World

Bin Laden’s Hideout Might Become A Playground

Dan Chaison Reporter
Font Size:

Five years after US Navy SEALs stormed Osama Bin Laden’s hideout and killed the late al-Qaida leader, the plot of land where the mission took place is the center of another battle.

The safe house has since been demolished but civilian and military officials are feuding over what to do with the land, Stars and Stripes reports.

The 38,000 square foot compound sits in Pakistan’s Khyber Pakhtunkhwa province where government officials are set on installing a community playground doubling as a prayer center.

“In addition to a playground, the place can be used for funeral prayers as well. The people in the area have neither a playground nor a place for funeral prayers nearby,” Information Minister Mushtaq Ghani told the BBC.

But military officials want to use the location as a graveyard. Bashir Khan, a member of the Cantonment Board of Abbottabad — a military council responsible for regulating local development — told the BBC there aren’t enough cemeteries in the area.

“It is needed because there is no graveyard nearby for the local population,” said Khan.
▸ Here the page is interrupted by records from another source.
-- ==== Sys2Proof/Laws/PerInstr.lean ====
section
/-! SUPPORT. The per-instruction family CommandWord: what the command word of each command looks like as syntax. -/

namespace Sys2Proof.Laws.CommandWord

/-- The command word of `i` has a zero ZERO field and its opcode in 1..4 (R90, R92), and `i`, which has no operand,
is well formed (R91). -/
def Statement (i : Instr) : Prop :=
  i.wellFormed = true ∧ zeroField (encode i) = 0 ∧ 1 ≤ (opcField (encode i)).toNat ∧ (opcField (encode i)).toNat ≤ 4

theorem expand : Statement .expand := by unfold Statement; decide

theorem encblk : Statement .encblk := by unfold Statement; decide

theorem ctrblk : Statement .ctrblk := by unfold Statement; decide

theorem process : Statement .process := by unfold Statement; decide

end Sys2Proof.Laws.CommandWord
end

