/-- 17 bytes split after the first block. -/
theorem witness_ProcessSplitsAtBlocks :
    let s := seventeen 0
    let u : State := { s with len := 16 }
    let v : State := { s with len := 1, ictr := 1, din := [(0, 0x5a)] }
    exec .process s = .next (after .process s) ∧ (after .process s).status.err = 0 ∧ 16 * 1 ≤ s.len.toNat ∧
      u.len.toNat = 16 * 1 ∧ (∀ a, a < 16 * 1 → dinByte u a = dinByte s a) ∧ v.ictr.toNat = s.ictr.toNat + 1 ∧
      v.len.toNat = s.len.toNat - 16 * 1 ∧ ∀ a, a < s.len.toNat - 16 * 1 → dinByte v a = dinByte s (16 * 1 + a) :=
  ⟨exec_after _ _, by decide +kernel, by decide, by decide, fun _ _ => rfl, by decide, by decide, by decide +kernel⟩

/-- Two blocks in descending order; and a message whose second block overflows. -/
theorem witness_BlockOrderIsImmaterial :
    let s := seventeen 0
    let o := seventeen 0xffffffffffffffff
    s.keylen = 16 ∧ s.len.toNat ≤ s.params.bufcap ∧
      [1, 0].Perm (List.range (min ((s.len.toNat + 15) / 16) (2 ^ 64 - s.ictr.toNat))) ∧
      exec .process s = .next (after .process s) ∧
      [0].Perm (List.range (min ((o.len.toNat + 15) / 16) (2 ^ 64 - o.ictr.toNat))) :=
  ⟨by decide, by decide, by decide, exec_after _ _, by decide⟩

/-- The same first byte, another byte behind LEN. -/
theorem witness_ProcessIgnoresDataBeyondLen :
    (∀ a, a < oneByte.len.toNat → dinByte { oneByte with din := [(0, 0xaa), (1, 0x55)] } a = dinByte oneByte a) ∧
      exec .process oneByte = .next (after .process oneByte) :=
  ⟨by decide +kernel, exec_after _ _⟩

/-- The first and the last access of REG, and of the widest kind. -/
theorem witness_HostReadReturnsBytes :
    accessTaken loaded.params.bufcap .reg 0x000 8 = true ∧ accessTaken loaded.params.bufcap .reg 0x1FF 1 = true ∧
      accessTaken loaded.params.bufcap .dout 4088 8 = true := by decide

/-- A state for the clauses that ask for BUSY = 0 and RKVALID = 1, the ends of the reserved ranges, and one with a
command pending, which the other clauses take in. -/
theorem witness_RegisterMapReads :
    withSchedule.status.busy = false ∧ withSchedule.status.rkvalid = true ∧ (pendingState 1).status.busy = true ∧
      (0x00C ≤ 0x00C ∧ 0x00F < 0x010) ∧ (0x030 ≤ 0x030 ∧ 0x03F < 0x040) ∧ (0x080 ≤ 0x080 ∧ 0x0FF < 0x100) ∧
      0x1B0 ≤ 0x1B0 ∧ 0x1FF < 0x200 := by decide

/-- The map at both ends of every range of R26. -/
theorem test_map_low :
    [0x000, 0x003, 0x004, 0x007, 0x008, 0x00B, 0x00C, 0x00F, 0x010, 0x017, 0x018, 0x01F, 0x020, 0x027].map regMap =
      [(.cmd, 0), (.cmd, 3), (.status, 0), (.status, 3), (.keylen, 0), (.keylen, 3), (.reserved, 0), (.reserved, 3),
        (.ictr, 0), (.ictr, 7), (.blkidx, 0), (.blkidx, 7), (.len, 0), (.len, 7)] := by decide

theorem test_map_high :
    [0x028, 0x02F, 0x030, 0x03F, 0x040, 0x04F, 0x050, 0x05F, 0x060, 0x06F, 0x070, 0x07F, 0x080, 0x0FF, 0x100, 0x1AF,
        0x1B0, 0x1FF].map regMap =
      [(.outlen, 0), (.outlen, 7), (.reserved, 0), (.reserved, 15), (.key, 0), (.key, 15), (.blkIn, 0), (.blkIn, 15),
        (.blkOut, 0), (.blkOut, 15), (.cb, 0), (.cb, 15), (.reserved, 0), (.reserved, 127), (.rk, 0), (.rk, 175),
        (.reserved, 0), (.reserved, 79)] := by decide

theorem witness_UnspecifiedReadsAreFree :
    (pendingState 1).status.busy = true ∧ loaded.status.rkvalid = false ∧ 0 < 8 ∧ 7 < 8 ∧ 0 < 16 ∧ 15 < 16 ∧
      1 ≤ 1 ∧ 3 < 4 ∧ 0 < 176 ∧ 175 < 176 := by decide

/-- A write to each writable range at its first and last byte, one to a read-only register, one beside CMD. -/
theorem witness_HostWriteStoresBytes :
    loaded.status.busy = false ∧ accessTaken loaded.params.bufcap .reg 0x008 4 = true ∧ ¬(Win.reg = .reg ∧ 0x008 = 0) ∧
      hostWritable .reg 0x008 ∧ hostWritable .reg 0x00B ∧ ¬hostWritable .reg 0x00C ∧ hostWritable .reg 0x010 ∧
      hostWritable .reg 0x027 ∧ ¬hostWritable .reg 0x028 ∧ hostWritable .reg 0x040 ∧ hostWritable .reg 0x05F ∧
      ¬hostWritable .reg 0x060 ∧ accessTaken loaded.params.bufcap .reg 0x004 4 = true ∧
      accessTaken loaded.params.bufcap .din 0 8 = true ∧ hostWritable .din 0 ∧ ¬hostWritable .dout 0 := by
  simp [loaded, State.reset, accessTaken, accessWidth, Win.size, Config.regSize, hostWritable]

theorem witness_WriteToCmdIssues :
    loaded.status.busy = false ∧ accessTaken loaded.params.bufcap .reg 0x000 1 = true ∧
      accessTaken loaded.params.bufcap .reg 0x000 8 = true ∧ (Win.reg = .reg ∧ 0x000 = 0) ∧
      accessTaken loaded.params.bufcap .reg 0x002 2 = true ∧ ¬(Win.reg = .reg ∧ 0x002 = 0) := by decide

theorem witness_WritesWhileBusyDropped :
    (pendingState 1).status.busy = true ∧ accessTaken (pendingState 1).params.bufcap .reg 0x000 4 = true := by decide

/-- One access for each ground of refusal, at the edge: width 3, offset 2 for 4 bytes, the first offset outside. -/
theorem witness_RefusedAccessChangesNothing :
    3 ∉ [1, 2, 4, 8] ∧ 0x002 % 4 ≠ 0 ∧ Win.reg.size loaded.params.bufcap < 0x200 + 1 ∧
      Win.din.size loaded.params.bufcap < 4096 + 1 := by decide

theorem witness_StatusWordBits : (3 ≤ 3 ∧ 3 < 8) ∧ (3 ≤ 7 ∧ 7 < 8) ∧ (16 ≤ 16 ∧ 16 < 32) ∧ 16 ≤ 31 ∧ 31 < 32 := by
  decide

theorem witness_ResetValues : 0 < 16 ∧ 15 < 16 := by decide

theorem legal_pending : Legal (pendingState 1) where
  params := by decide
  status := ⟨by decide, by decide, fun _ => rfl⟩
  din := ⟨List.Pairwise.nil, by intro c hc; cases hc⟩
  dout := ⟨List.Pairwise.nil, by intro c hc; cases hc⟩
  outlen := by decide

theorem witness_StepKeepsLegal : Legal (pendingState 1) ∧ ∃ t, step (pendingState 1) = .next t :=
  ⟨legal_pending, _, exec_after .expand (pendingState 1)⟩

/-- ENCBLK pending over the schedule of V1's key. -/
def scheduled : State :=
  { pendingState 2 with
    rk := roundKeys keyV1
    status := { busy := true, done := false, rkvalid := true, err := 0 } }

theorem witness_StepKeepsScheduleLegal : ScheduleLegal scheduled ∧ ∃ t, step scheduled = .next t :=
  ⟨fun _ => ⟨keyV1, rfl⟩, _, exec_after .encblk scheduled⟩

theorem witness_ParametersNeverChange : ∃ t, step (pendingState 3) = .next t := ⟨_, exec_after .ctrblk (pendingState 3)⟩

/-- EXPAND sets RKVALID, on an empty agenda and on its turn; RST clears it. -/
theorem witness_OnlyExpansionChangesSchedule :
    (∃ t, step (pendingState 1) = .next t ∧ t.status.rkvalid ≠ (pendingState 1).status.rkvalid) ∧
      (∃ t, step { pendingState 1 with agenda := [.sequencer] } = .next t ∧
        t.status.rkvalid ≠ (pendingState 1).status.rkvalid) ∧
      ∃ t, step { withSchedule with agenda := [.rst] } = .next t ∧ t.status.rkvalid ≠ withSchedule.status.rkvalid :=
  ⟨⟨_, exec_after .expand (pendingState 1), by decide +kernel⟩,
    ⟨_, exec_after .expand (pendingState 1), by decide +kernel⟩, ⟨_, rfl, by decide⟩⟩

end Sys2Proof.Tests
end

/-! Proofs about the state of the core (10_state.md): what a command, a host access and a step can do to the
fields the invariants speak of, and the statements settled from that. -/

namespace Sys2Proof.Machine

open Sys2Proof.Safety Sys2Proof.Claims

/-! ### The command word -/

/-- A word is known by its two fields (R90). -/
theorem eq_of_fields {w w' : BitVec 32} (hz : zeroField w = zeroField w') (ho : opcField w = opcField w') :
    w = w' := by
  have hz := congrArg BitVec.toNat hz
  have ho := congrArg BitVec.toNat ho
  simp only [zeroField, opcField, BitVec.extractLsb'_toNat, Nat.shiftRight_eq_div_pow] at hz ho
  apply BitVec.eq_of_toNat_eq
  omega

theorem opcField_encode_of_opcodeMap {opc : BitVec 8} {i : Instr} (h : opcodeMap opc = some i) :
    opc = opcField (encode i) := by
  unfold opcodeMap at h
  split_ifs at h with h1 h2 h3 h4 <;> cases h
  · exact h1
  · exact h2
  · exact h3
  · exact h4

/-- A word that decodes to a command is that command's word (R92, R94). -/
theorem eq_encode_of_decode {w : BitVec 32} {i : Instr} (h : decode w = .ok i) : w = encode i := by
  have encode_zeroField : zeroField (encode i) = 0 := by cases i <;> decide
  unfold decode at h
  split at h
  · cases h
  · rename_i hz
    split at h
    · rename_i j hj
      cases h
      exact eq_of_fields (by simpa [encode_zeroField] using hz) (opcField_encode_of_opcodeMap hj)
    · cases h

/-- A pending word that is none of the four completes with IllegalCommand and nothing else (R94, R169). -/
theorem completion_of_illegal {s : State} (hop : ∀ i, s.op ≠ encode i) : completion s = .next (complete 3 s) := by
  unfold completion pending
  split
  · exact absurd (eq_encode_of_decode ‹_›) (hop _)
  · rfl

/-! ### What each command does, read backwards from its next state -/

theorem exec_expand_cases {s t : State} (h : exec .expand s = .next t) :
    (s.keylen = 16 ∧ t = complete 0 (installSchedule (roundKeys s.key) s)) ∨
      (s.keylen ≠ 16 ∧ t = complete 1 (dropSchedule s)) := by
  by_cases hk : s.keylen = 16
  · cases (exec_expand_ok hk).symm.trans h; exact .inl ⟨hk, rfl⟩
  · cases (exec_expand_refused hk).symm.trans h; exact .inr ⟨hk, rfl⟩

theorem exec_encblk_cases {s t : State} (h : exec .encblk s = .next t) :
    (s.status.rkvalid = true ∧ t = complete 0 { s with blkOut := cipher s.rk s.blkIn }) ∨
      (s.status.rkvalid = false ∧ t = complete 4 s) := by
  by_cases hv : s.status.rkvalid = true
  · cases (exec_encblk_ok hv).symm.trans h; exact .inl ⟨hv, rfl⟩
  · have hv : s.status.rkvalid = false := by simpa using hv
    cases (exec_encblk_refused hv).symm.trans h; exact .inr ⟨hv, rfl⟩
The tug of war between civilian and military officials began after the compound was fenced off by the military in May of this year, according to Stars and Stripes. The fence was removed after the government stepped in, but last month the military returned stetting up a three-foot wall around the perimeter.

The wall remains but exclusive authority over the land is yet to be ironed out.

Since the safe house was demolished, neighborhood kids have used the empty field to play games. Area residents want to rid their neighborhood of the stigma attached to the al-Qaeda leader’s compound and some have suggested building a school for girls.